◆ Instructions for the task
Search the material below for lines containing the string "ofNat", and copy every one you find.

--- Supplied records ---

/-- Reserve the new places of a list of objects under a new placement; an object that is no copy may go to the heap,
and a copy without room is dropped after its write-back (R342). None where the heap is exhausted too. A copy never makes a shrink fail:
where its write-back meets a fault it is dropped all the same, and a memory error is recorded (DESIGN CHOICE: the spec gives no outcome). -/
def State.reserveMoves (s : State) (g : Gang) (r : Reach) (newPcid : BitVec 16 → BitVec 9) :
    List ObjId → Option (State × List Move1)
  | [] => some (s, [])
  | o :: l =>
    let ps := (s.reachers g r o).map (fun c => newPcid c.lcid)
    let lvl := sharedLevel o.1.lvl ps
    let home := ps.headD o.1.pcid
    let w0 := (s.pad o.1).word o.2
    let next := fun (s1 : State) (m : Move1) => (s1.reserveMoves g r newPcid l).map (fun x => (x.1, m :: x.2))
    if padOf home lvl = o.1 then s.reserveMoves g r newPcid l
    else
      match s.roomFrom g.ctx home (extent w0) 3 lvl with
      | some (n, s1) => next s1 ⟨o, .inl n, lvl⟩
      | none =>
        if hdrC w0 then
          match asPlaced g.ctx o.1.pcid (mergeBytes ((s.pad o.1).word (o.2 + 8)) ((s.pad o.1).dirtyBytes o.2)) s with
          | .ok _ s1 => next s1 ⟨o, .inr ((s.pad o.1).word (o.2 + 8)), lvl⟩
          | .error e t => next ((s.knowing t).memError 6 g.ctx 0xFFFF 0x152 e) ⟨o, .inr ((s.pad o.1).word (o.2 + 8)), lvl⟩
        else
          match asCtx g.ctx (heapPlace (extent w0)) s with
          | .ok p s1 => next s1 ⟨o, .inr p, lvl⟩
          | .error _ _ => none

/-- Forward every pointer to an old place, the farther pads first, so that no pointer is rewritten twice. -/
def State.forwardMoves (s : State) (ctx : BitVec 16) (ms : List Move1) : State :=
  let ids := (sortKey (fun (i : PadId) => 2 - i.lvl) (ms.map (fun m => m.old.1)).dedup)
  ids.foldl (fun s id =>
    s.forwardAll id ctx ((ms.filter (fun m => m.old.1 == id)).map (fun m => (mkPtr id.lvl m.old.2, m.ptr)))) s

/-- Move an object's header, payload and dirty mask (R342); its bytes in the heap are written as a promotion writes
them (R190). -/
def State.moveBytes (s : State) (ctx : BitVec 16) (m : Move1) : State :=
  let p := s.pad m.old.1
  let w0 := p.word m.old.2
  let n := 16 + (hdrLen w0).toNat
  match m.new with
  | .inl o =>
    let d := s.pad o.1
    let dirty := (p.dirtyOf m.old.2).foldl (fun l k => insertOff (o.2 + 16 + k) l) d.dirty
    s.setPad { d with mem := Mem.fill d.mem o.2 n (Mem.range p.mem m.old.2 n), dirty := dirty }
  | .inr q =>
    if hdrC w0 then s
    else
      match asCtx ctx (do
          fillObj q 0 n (Mem.range p.mem m.old.2 n) accStore
          writeObj q 0 8 (w0 &&& ~~~(0x100000000000 : W64)).toNat accStore) s with
      | .ok _ t => t
      | .error _ t => s.knowing t

/-- The copy index of a core after a move: its copies stand at their new places; those that have not moved and that it
no longer reaches are left behind (R342). -/
def LCore.reindex (c : LCore) (newPcid : BitVec 9) (ms : List Move1) : LCore :=
  { c with cidx := c.cidx.filterMap (fun e =>
      match ms.find? (fun m => m.old == (padOf c.pcid (ptrLvl e.2), ptrAddr e.2)) with
      | some m => (match m.new with
        | .inl _ => some (e.1, m.ptr)
        | .inr _ => none)
      | none =>
        if padOf c.pcid (ptrLvl e.2) = padOf newPcid (ptrLvl e.2) then some e else none) }
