/-- A restore that waits for its cores is tried again. -/
def State.retryRestore (s : State) : State :=
  if bits s.mg.satctl.toNat 1 0 = 1 ∧ bits s.mg.satctl.toNat 19 16 = 4 then s.restoreNow else s

/-- OP 5: the pads of an in-place image are released (R354). Its gang has come to its end, so shrinks that waited for it complete with nothing
done (R280). -/
def State.releaseImage (s : State) : State :=
  let q := BitVec.ofNat 8 (bits s.mg.satctl.toNat 31 24)
  let ctx := (s.queue q).ctx
  if (s.imgLen ctx s.mg.satimg).1.isNone then (s.imgLen ctx s.mg.satimg).2.endRequest 2 else
  match s.imageAt ctx s.mg.satimg with
  | none => s.endRequest 5
  | some held =>
    let s1 := { s with images := s.images.filter (fun i => i != held) }.dropPads
    (held.gang.shrinks.foldl (fun s x => s.completePacket x.queue x.tag x.ctx x.ca 1) s1).endRequest 0

/-! ### Requests (R340) -/

/-- A request that names a gang: it must run, with no ended member (R341 STS 0x01). -/
def State.gangRequest (s : State) (q : BitVec 8) (tag : BitVec 32) (f : Gang → State → State) : State :=
  match s.oldestGang q tag with
  | none => s.endRequest 1
  | some g => if g.abandoned.isSome then s.endRequest 1 else f g s

/-- A write of SATCTL with an operation (R340). -/
def State.satRequest (s : State) (who : BitVec 18) (q : BitVec 8) (tag : BitVec 32) (op : Nat) : State :=
  if bits s.mg.satctl.toNat 1 0 = 1 ∨ s.mayControl who q = false then s
  else
    let w := BitVec.ofNat 64 (tag.toNat * 2 ^ 32 + q.toNat * 2 ^ 24 + op % 16 * 2 ^ 16 +
      (if op = 0 then s.mg.satctl.toNat % 2 ^ 16 else 1))
    let s1 := { s with mg := { s.mg with satctl := w } }
    if op = 0 then s1
    else if op = 1 ∨ op = 2 then
      s1.gangRequest q tag (fun g s => s.setGang { g with cut := some (BitVec.ofNat 4 op) })
    else if op = 3 then s1.gangRequest q tag (fun g s => s.preempt g.id)
    else if op = 4 then s1.restoreNow
    else if op = 5 then s1.releaseImage
    else s1.endRequest 1

/-- SATCTL OP 1 (R340). -/
def execSatchelFreeze (who : BitVec 18) (q : BitVec 8) (tag : BitVec 32) (s : State) : Host.Outcome State Fault Refusal :=
  runStep (fun s => s.satRequest who q tag 1) s
/-- SATCTL OP 2 (R340). -/
def execSatchelCheckpoint (who : BitVec 18) (q : BitVec 8) (tag : BitVec 32) (s : State) :
    Host.Outcome State Fault Refusal := runStep (fun s => s.satRequest who q tag 2) s
/-- SATCTL OP 3 (R354). -/
def execUrgentPreemption (who : BitVec 18) (q : BitVec 8) (tag : BitVec 32) (s : State) :
    Host.Outcome State Fault Refusal := runStep (fun s => s.satRequest who q tag 3) s
/-- SATCTL OP 4 (R351). -/
def execSatchelRestore (who : BitVec 18) (q : BitVec 8) (tag : BitVec 32) (s : State) :
    Host.Outcome State Fault Refusal := runStep (fun s => s.satRequest who q tag 4) s
/-- SATCTL OP 5 (R354). -/
def execReleaseInPlaceImage (who : BitVec 18) (q : BitVec 8) (tag : BitVec 32) (s : State) :
    Host.Outcome State Fault Refusal := runStep (fun s => s.satRequest who q tag 5) s

end Sys2Proof.Machine
end

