-- ==== Sys2Proof/Machine/Dispatch.lean ====
section
/-! DEFINITION. One arm for each row of the opcode table: the meaning it has. -/

namespace Sys2Proof.Machine
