-- ==== Sys2Proof/Safety.lean ====
section
/-! DEFINITION. What the claims are stated in: memories in canonical form, a word that passes the checks of R60, what a word of
one register result leaves changed, a coprocessor word that meets nothing in its way, and the part of a state that a step keeps. -/

namespace Sys2Proof.Machine

/-- Every byte list that the machine can read or write is in its canonical form: the memory of the part and of the host, the pads, and those
that the in-place images hold. -/
def State.memOk (s : State) : Bool :=
  Memory.wf s.mem && Memory.wf s.hostMem && s.pads.all (fun p => Memory.wf p.mem) &&
    s.images.all (fun i => i.pads.all (fun p => Memory.wf p.mem))

/-- No ring of a logical core, of one that an in-place image holds neither, has more than 64 entries (R62). -/
def State.ringsOk (s : State) : Bool :=
  (s.cur :: s.others ++ s.images.flatMap (fun i => i.cores)).all (fun c => decide (c.ring.length ≤ 64))

/-- A coprocessor instruction has yet to write an x register, in a cycle that is not known (R65). -/
def LCore.owing (c : LCore) : Bool :=
  c.outstanding && c.ring.any (fun r => (r.state == .notIssued || c.frozenAt.any (fun t => decide (t ≤ r.time))) && (copDest r.instr).isSome)

/-- The word passes the checks of R60: well formed, its features present, its privilege held; no coprocessor instruction waits in the
queue (R64), and none has yet to write an x register (R65). -/
def State.passes (s : State) (i : Instr) : Bool :=
  i.wf && s.missing i == none && decide (i.priv ≤ s.cur.pl.toNat) && !s.cur.queued && !s.cur.owing

/-- The logical core as a word in sequence leaves it, but for what the word writes: at the next word (R51, R116), outside any unit. -/
def LCore.passed (c : LCore) : LCore := { c.advance with unit := none, pfx := none }

/-- `t` is `s` after a word in sequence that wrote the value `v` to the register x`d` (x0 discards it, R22) and took its time:
nothing else has changed. -/
def Wrote (s : State) (d : BitVec 5) (v : W64) (t : State) : Prop :=
  (∀ r : BitVec 5, t.cur.getX r = if r = d ∧ d ≠ 0 then v else s.cur.getX r) ∧
    t = { s with
      clk := t.clk
      cur := { s.cur.passed with
        x := t.cur.x, ccy := t.cur.ccy, xrdy := t.cur.xrdy, divFree := t.cur.divFree } }

/-- The word `i` completes and writes `v` to x`d`. -/
def Writes (s : State) (i : Instr) (d : BitVec 5) (v : W64) : Prop := ∃ t, exec i s = .next t ∧ Wrote s d v t

/-- In every state that passes the checks of R60 the word of two sources writes `f A B`. -/
def Computes2 (mk : BitVec 5 → BitVec 5 → BitVec 5 → Instr) (f : W64 → W64 → W64) : Prop :=
  ∀ (s : State) (d a b : BitVec 5), s.passes (mk d a b) = true → Writes s (mk d a b) d (f (s.cur.getX a) (s.cur.getX b))

/-- In every state that passes the checks of R60 the word of one source writes a value that stands in the relation `p` to A. -/
def Relates1 (mk : BitVec 5 → BitVec 5 → Instr) (p : W64 → W64 → Prop) : Prop :=
  ∀ (s : State) (d a : BitVec 5), s.passes (mk d a) = true → ∃ v, Writes s (mk d a) d v ∧ p (s.cur.getX a) v

/-- In every state that passes the checks of R60 the word writes a function of A and of the immediate I, the joined field
sign-extended (R49, R101). -/
def ComputesI (mk : BitVec 5 → BitVec 5 → BitVec 12 → Instr) (f : W64 → Int → W64) : Prop :=
  ∀ (s : State) (d a : BitVec 5) (n : BitVec 12), s.passes (mk d a n) = true →
    Writes s (mk d a n) d (f (s.cur.getX a) (match s.cur.pfx with | none => n.toInt | some p => (p ++ n).toInt))

/-- `t` is `s` after a word that only moved the pc and took its time, changing nothing else. -/
def Moved (s : State) (pc : W64) (t : State) : Prop :=
  t = { s with
    clk := t.clk
    cur := { s.cur with pc := pc, unit := none, pfx := none, ccy := t.cur.ccy } }

/-- `t` is `s` after a word in sequence that writes nothing: at the next word, with its time taken. -/
def Advanced (s t : State) : Prop := t = { s with clk := t.clk, cur := { s.cur.passed with ccy := t.cur.ccy } }

/-- `t` is `u` with the logical core at `pc`, the link in x`d`, and its time taken: what a transfer leaves of the state `u` in which
its target has been resolved (R106, R113, R114). -/
def Linked (u : State) (d : BitVec 5) (link pc : W64) (t : State) : Prop :=
  (∀ r : BitVec 5, t.cur.getX r = if r = d ∧ d ≠ 0 then link else u.cur.getX r) ∧
    t = { u with
      clk := t.clk
      cur := { u.cur with pc := pc, unit := none, pfx := none, x := t.cur.x, ccy := t.cur.ccy, xrdy := t.cur.xrdy } }

/-- The joined offset of a transfer, in words (R49). -/
def LCore.offsetOf (c : LCore) {n : Nat} (o : BitVec n) : Int := match c.pfx with | none => o.toInt | some p => (p ++ o).toInt

/-- The address `a` is that of a word of a function that is resident and has been entered (R105 to R107). -/
def State.entered (s : State) (a : W64) : Bool :=
  a.toNat % 4 == 0 && match s.funcAt a with
    | none => false
    | some f => (s.residentAt f.start).isSome && s.ipad.all (fun r => r.pcid != s.cur.pcid || r.start != f.start || r.entered)

/-- Nothing comes before the word at the pc: no input, no boundary, no gang that is over, no packet to take up, no restore that waits, no
deposit on its way, no other core's turn, no coprocessor instruction that waits or load that is due, no trap or interrupt; and the logical
core may run (R16, R64, R150, R249, R263, R285, R330, R351). -/
def State.mayStep (s : State) : Prop :=
  s.frozen = false ∧ s.rot.recovery = false ∧ s.inputs = [] ∧ s.turns = [] ∧ (∀ g ∈ s.gangs, g.boundary = false) ∧
    s.gangs.any s.gangOver = false ∧ s.commandNext = none ∧ s.retryRestore = s ∧ s.portWords = 0 ∧ s.cur.queued = false ∧ s.pump = s ∧
    s.pointTrap = none ∧ s.canRun s.cur = true ∧ s.cur.blk ≠ some .stall

/-- A branch that is not taken goes on to the next word; one that is taken goes to PC + 4 × offset in the function that holds it, and
to the trap CODE_TARGET, reason 3, where the target lies elsewhere (R112, R106). -/
def Branches (mk : BitVec 5 → BitVec 5 → BitVec 12 → Instr) (cond : W64 → W64 → Bool) : Prop :=
  ∀ (s : State) (a b : BitVec 5) (o : BitVec 12), s.passes (mk a b o) = true →
    let tgt := s.cur.pc + BitVec.ofInt 64 (s.cur.offsetOf o * 4)
    (cond (s.cur.getX a) (s.cur.getX b) = false → ∃ t, exec (mk a b o) s = .next t ∧ Advanced s t) ∧
    (cond (s.cur.getX a) (s.cur.getX b) = true →
      (∀ f, s.funcAt s.cur.pc = some f → f.start.toNat ≤ tgt.toNat → tgt.toNat < f.start.toNat + f.len →
        ∃ t, exec (mk a b o) s = .next t ∧ Moved s tgt t) ∧
      ((∀ f, s.funcAt s.cur.pc = some f → ¬(f.start.toNat ≤ tgt.toNat ∧ tgt.toNat < f.start.toNat + f.len)) →
        exec (mk a b o) s = .next ((s.awaited [a, b]).takeTrap ⟨cCODE_TARGET, tgt, 3⟩)))

/-- `t` is `u` after the word at its pc has ended in sequence, with its time taken: what a scalar word leaves of the state `u` that its
body has made. -/
def Ended (u t : State) : Prop :=
  t = { u with
    clk := t.clk
    cur := { u.cur.passed with ccy := t.cur.ccy, xrdy := t.cur.xrdy } }

/-- The logical core with the cursor of p`p` advanced by `n` bytes where the mode `m` is the post-increment (R23, R48). -/
def LCore.stepped (p : BitVec 4) (m : BitVec 2) (n : Nat) (c : LCore) : LCore :=
  if m = 1 then c.setP p { c.getP p with cur := (c.getP p).cur + BitVec.ofNat 32 n } else c

/-- The object of p`p` lies in a pad that the running context may use, and no sector of a pad has failed. -/
def State.padded (s : State) (p : BitVec 4) : Prop :=
  s.badPads = [] ∧ ptrLvl (s.cur.getP p).ptr ≤ 2 ∧ (ptrLvl (s.cur.getP p).ptr = 2 → s.ownsDie = true)

/-- The pad that the object of p`p` lies in, and the offset of its header there. -/
def State.padOf (s : State) (p : BitVec 4) : PadId := s.cur.padId (ptrLvl (s.cur.getP p).ptr)
def State.offOf (s : State) (p : BitVec 4) : Nat := ptrAddr (s.cur.getP p).ptr

/-- Header word 0 of the object of p`p` in its pad. -/
def State.hdrOf (s : State) (p : BitVec 4) : W64 := (s.pad (s.padOf p)).word (s.offOf p)

/-- Header word 0 of the object that the pointer `p` names in a pad that the running logical core reaches. -/
def State.hdrAt (s : State) (p : W64) : W64 := (s.pad (s.cur.padId (ptrLvl p))).word (ptrAddr p)

/-- `p` names an object in a pad that the running context may use, and no sector of a pad has failed (R24, R180, R401, R367). -/
def State.inPad (s : State) (p : W64) : Prop :=
  s.badPads = [] ∧ p ≠ 0 ∧ ptrMalformed p = false ∧ ptrLvl p ≤ 2 ∧ (ptrLvl p = 2 → s.ownsDie = true) ∧ hdrKind (s.hdrAt p) < 4

/-- The object of p`p` lies in a pad and a touch leaves it where it is: it is a copy or a scope, or no nearer pad would hold a copy of it
(R67, R185). -/
def State.inPlace (s : State) (p : BitVec 4) : Prop :=
  s.inPad (s.cur.getP p).ptr ∧ (hdrC (s.hdrOf p) = true ∨ hdrKind (s.hdrOf p) = 2 ∨
    ∀ l, s.copyLevel (s.cur.getP p).len.toNat = some l → ptrLvl (s.cur.getP p).ptr ≤ l)

/-- The logical core after a touch of the pad object with header word 0 `w0` that `p` names: a copy is the one touched last (R185). -/
def LCore.touched (w0 p : W64) (c : LCore) : LCore :=
  if hdrC w0 then { c with cidx := c.cidx.filter (fun e => e.2 == p) ++ c.cidx.filter (fun e => e.2 != p) } else c

/-- What a word stores in an object of a pad: elements of some width, each with its byte in the pad, its bit in that byte (of a 4-bit
element) and its value, in the order in which they are stored. -/
structure Stores where
  obj : W64
  width : Nat
  elems : List (Nat × Nat × Nat)
  deriving DecidableEq, Repr

/-- Bytes of one element. -/
def Stores.bytes (x : Stores) : Nat := (x.width + 7) / 8

/-- A memory with one element stored; of a 4-bit element the other half of its byte stays (R152). -/
def putElem (w : Nat) (m : List Host.Cell) (x : Nat × Nat × Nat) : List Host.Cell :=
  if w = 4 then
    let old := Mem.readN m x.1 1
    Mem.writeN m x.1 1 (old - old / 2 ^ x.2.1 % 16 * 2 ^ x.2.1 + x.2.2 % 16 * 2 ^ x.2.1)
  else Mem.writeN m x.1 ((w + 7) / 8) x.2.2

/-- The memory of the pad `id` with those of the stores that lie in it. -/
def Stores.apply (s : State) (id : PadId) (m : List Host.Cell) (x : Stores) : List Host.Cell :=
  if s.cur.padId (ptrLvl x.obj) = id then x.elems.foldl (putElem x.width) m else m

/-- The pads of `t` are those of `s` after the stores of a list: a copy that is stored to gets D and the bytes in its dirty mask, and every
other byte of every pad is as before (R185, R188); where a pad places its next object, its gaps, its kept extents and its owner stay. -/
def Stored (s t : State) (l : List Stores) : Prop :=
  (∀ id, t.pad id = { s.pad id with mem := (t.pad id).mem, dirty := (t.pad id).dirty }) ∧
  (∀ id k, (∀ x ∈ l, ¬(s.cur.padId (ptrLvl x.obj) = id ∧ hdrC (s.hdrAt x.obj) = true ∧ ptrAddr x.obj ≤ k ∧ k < ptrAddr x.obj + 8)) →
    Mem.read (t.pad id).mem k = Mem.read (l.foldl (Stores.apply s id) (s.pad id).mem) k) ∧
  (∀ x ∈ l, hdrC (s.hdrAt x.obj) = true →
    (t.pad (s.cur.padId (ptrLvl x.obj))).word (ptrAddr x.obj) =
      if x.elems = [] then s.hdrAt x.obj else s.hdrAt x.obj ||| 0x100000000000) ∧
  (∀ id k, k ∈ (t.pad id).dirty ↔ k ∈ (s.pad id).dirty ∨
    ∃ x ∈ l, s.cur.padId (ptrLvl x.obj) = id ∧ hdrC (s.hdrAt x.obj) = true ∧ ∃ y ∈ x.elems, y.1 ≤ k ∧ k < y.1 + x.bytes)

/-- The extents of two objects of pads do not meet. -/
def State.apart (s : State) (p q : W64) : Prop :=
  s.cur.padId (ptrLvl p) ≠ s.cur.padId (ptrLvl q) ∨ ptrAddr p + 16 + (hdrLen (s.hdrAt p)).toNat ≤ ptrAddr q ∨
    ptrAddr q + 16 + (hdrLen (s.hdrAt q)).toNat ≤ ptrAddr p

/-- An object of a pad that may be stored to with elements that all lie inside it (R152, R164). -/
def State.storable (s : State) (x : Stores) : Prop :=
  s.inPad x.obj ∧ hdrKind (s.hdrAt x.obj) ≠ 1 ∧ hdrKind (s.hdrAt x.obj) ≠ 2 ∧
    ∀ y ∈ x.elems, y.1 + x.bytes ≤ ptrAddr x.obj + 16 + (hdrLen (s.hdrAt x.obj)).toNat

/-- The elements of the tile that a slot holds, row by row, as `tstore` stores them with the entry `e` and the tile's row and column in
`rc` (R152). -/
def tileElems (e : Entry) (sl : Slot) (rc : W64) : Stores :=
  ⟨Entry.data e, Fp.width (Entry.fmt e), (List.range 32).flatMap (fun j =>
    let (r, i0, cnt) := tileSpan e rc j
    (List.range cnt).map (fun n => (ptrAddr (Entry.data e) + 16 + Entry.off e (i0 + n) r,
      if Fp.width (Entry.fmt e) = 4 then 4 * ((i0 + n) % 2) else 0, sl.elem (Entry.fmt e) j n)))⟩

/-- The scales of the blocks that are stored (R152). -/
def tileScales (e : Entry) (sl : Slot) (rc : W64) : Stores :=
  ⟨Entry.scale e, 8, (List.range 32).flatMap (fun j =>
    let (r, i0, cnt) := tileSpan e rc j
    ((List.range (sideBytes (Entry.fmt e))).filter (fun n => decide (32 * n < cnt))).map (fun n =>
      (ptrAddr (Entry.scale e) + 16 + (r * Entry.bpr e + i0 / 32 + n), 0, sl.sideAt (sideBytes (Entry.fmt e) * j + n) 1)))⟩

/-- The value that `astore` stores for cell `k`, with the flags of its rounding (R164). -/
def storeValue (e : Entry) (a : Acc) (md : Fp.Mode) (k : Nat) : Nat × Fp.Flags :=
  if Entry.fmt e = 8 then ((a.cells.getD k 0).toNat, 0)
  else Fp.round (Fp.decode 9 (cellB (a.cells.getD k 0))) (Entry.fmt e) md k

/-- The cells of the block at `rc` that lie inside the tensor, in the order of their rows. -/
def blockCells (e : Entry) (rc : W64) : List Nat := (List.range 1024).filter (fun k => (blockAt e rc (k / 32) (k % 32)).2.2)

/-- The place of cell `k` of the block at `rc`: its byte in the pad (R164). -/
def cellAt (e : Entry) (rc : W64) (k : Nat) : Nat :=
  let (r, c, _) := blockAt e rc (k / 32) (k % 32)
  ptrAddr (Entry.data e) + 16 + Entry.off e c r

/-- The block that `astore` stores. -/
def blockElems (e : Entry) (rc : W64) (a : Acc) (md : Fp.Mode) : Stores :=
  ⟨Entry.data e, Fp.width (Entry.fmt e), (blockCells e rc).map (fun k => (cellAt e rc k, 0, (storeValue e a md k).1))⟩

---

◆ The completed task
  let q := BitVec.ofNat 8 (bits s.mg.satctl.toNat 31 24)
    let w := BitVec.ofNat 64 (tag.toNat * 2 ^ 32 + q.toNat * 2 ^ 24 + op % 16 * 2 ^ 16 +
      s1.gangRequest q tag (fun g s => s.setGang { g with cut := some (BitVec.ofNat 4 op) })
  if m = 1 then c.setP p { c.getP p with cur := (c.getP p).cur + BitVec.ofNat 32 n } else c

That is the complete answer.